ASSIGNMENT:
Print exactly the lines below between the line holding "def open0 : Block" and the line holding "n + if xorBits (headerBits", inclusive, and nothing more.
THE INPUT START
-- ==== Sys2Proof/Tests/Slice0.lean ====
section
/-! SUPPORT. Tests: a state and operands that meet the hypotheses of every statement, clause by clause (meets_…); ill-formed
commands that the check refuses; and worked examples of the manual, one step each (test_…). -/

namespace Sys2Proof.Tests

set_option Elab.async false

open Sys2Proof.Machine Sys2Proof.Machine.Reg

/-- The block with its management interface open. -/
def open0 : Block := { (default : Block) with start := { (default : StartSt) with open_ := true } }
/-- A state of a block. -/
def stOf (b : Block) : State := ⟨b, []⟩
/-- Several register fields set. -/
def setAll (b : Block) (l : List (Fld × Nat)) : Block := forEach l b (fun b e => b.wr e.1 e.2)
/-- A header whose parity is right for an opcode. -/
def hdrOf (tag dpa opcode : Nat) : Header :=
  let h : Header := ⟨BitVec.ofNat 64 tag, 0, BitVec.ofNat 46 dpa, 0⟩
  { h with par := BitVec.ofNat 8 ((List.range 8).foldl (fun n i =>
      n + if xorBits (headerBits h opcode >>> (16 * i)) 16 then 2 ^ i else 0) 0) }
/-- A data beat whose parity is right. -/
def beatOf (data : Nat) : DataBeat :=
  let d : DataBeat := ⟨BitVec.ofNat 512 data, BitVec.allOnes 64, false, 0⟩
  { d with par := BitVec.ofNat 9 ((List.range 8).foldl (fun n i =>
      n + if xorBits (d.data.toNat >>> (64 * i)) 64 then 2 ^ i else 0) 0) }
/-- The write is judged performed. -/
def judged (s : State) (role : Role) (off : Nat) (w : Word) : Bool :=
  match s.block.judgeWrite role off w with
  | .go _ _ => true
  | _ => false
theorem judged_go {s : State} {role off w} (h : judged s role off w = true) : ∃ r idx, s.block.judgeWrite role off w = .go r idx := by
  unfold judged at h
  split at h
  · exact ⟨_, _, by assumption⟩
  · cases h
theorem grants_of {s : State} {role off w} (h : (s.block.mgOpen && s.block.mg.held.isEmpty && judged s role off w && s.block.recRoom 1) = true) :
    s.grants role off w := by
  simp only [Bool.and_eq_true] at h
  exact ⟨h.1.1.1, by simpa using h.1.1.2, judged_go h.1.2, h.2⟩

theorem meets_EmptyQueue : ({ open0 with pwr := { (default : PwrSt) with dead := true } }).pwr.dead = true
    ∧ ({ open0 with pwr := { (default : PwrSt) with inS3 := true } }).pwr.dead = false
    ∧ ({ open0 with pwr := { (default : PwrSt) with inS3 := true } }).pwr.inS3 = true
    ∧ open0.pwr.dead = false ∧ open0.pwr.inS3 = false := by decide +kernel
THE INPUT END
SOLUTION TO THIS EXERCISE:
def open0 : Block := { (default : Block) with start := { (default : StartSt) with open_ := true } }
/-- A state of a block. -/
def stOf (b : Block) : State := ⟨b, []⟩
/-- Several register fields set. -/
def setAll (b : Block) (l : List (Fld × Nat)) : Block := forEach l b (fun b e => b.wr e.1 e.2)
/-- A header whose parity is right for an opcode. -/
def hdrOf (tag dpa opcode : Nat) : Header :=
  let h : Header := ⟨BitVec.ofNat 64 tag, 0, BitVec.ofNat 46 dpa, 0⟩
  { h with par := BitVec.ofNat 8 ((List.range 8).foldl (fun n i =>
      n + if xorBits (headerBits h opcode >>> (16 * i)) 16 then 2 ^ i else 0) 0) }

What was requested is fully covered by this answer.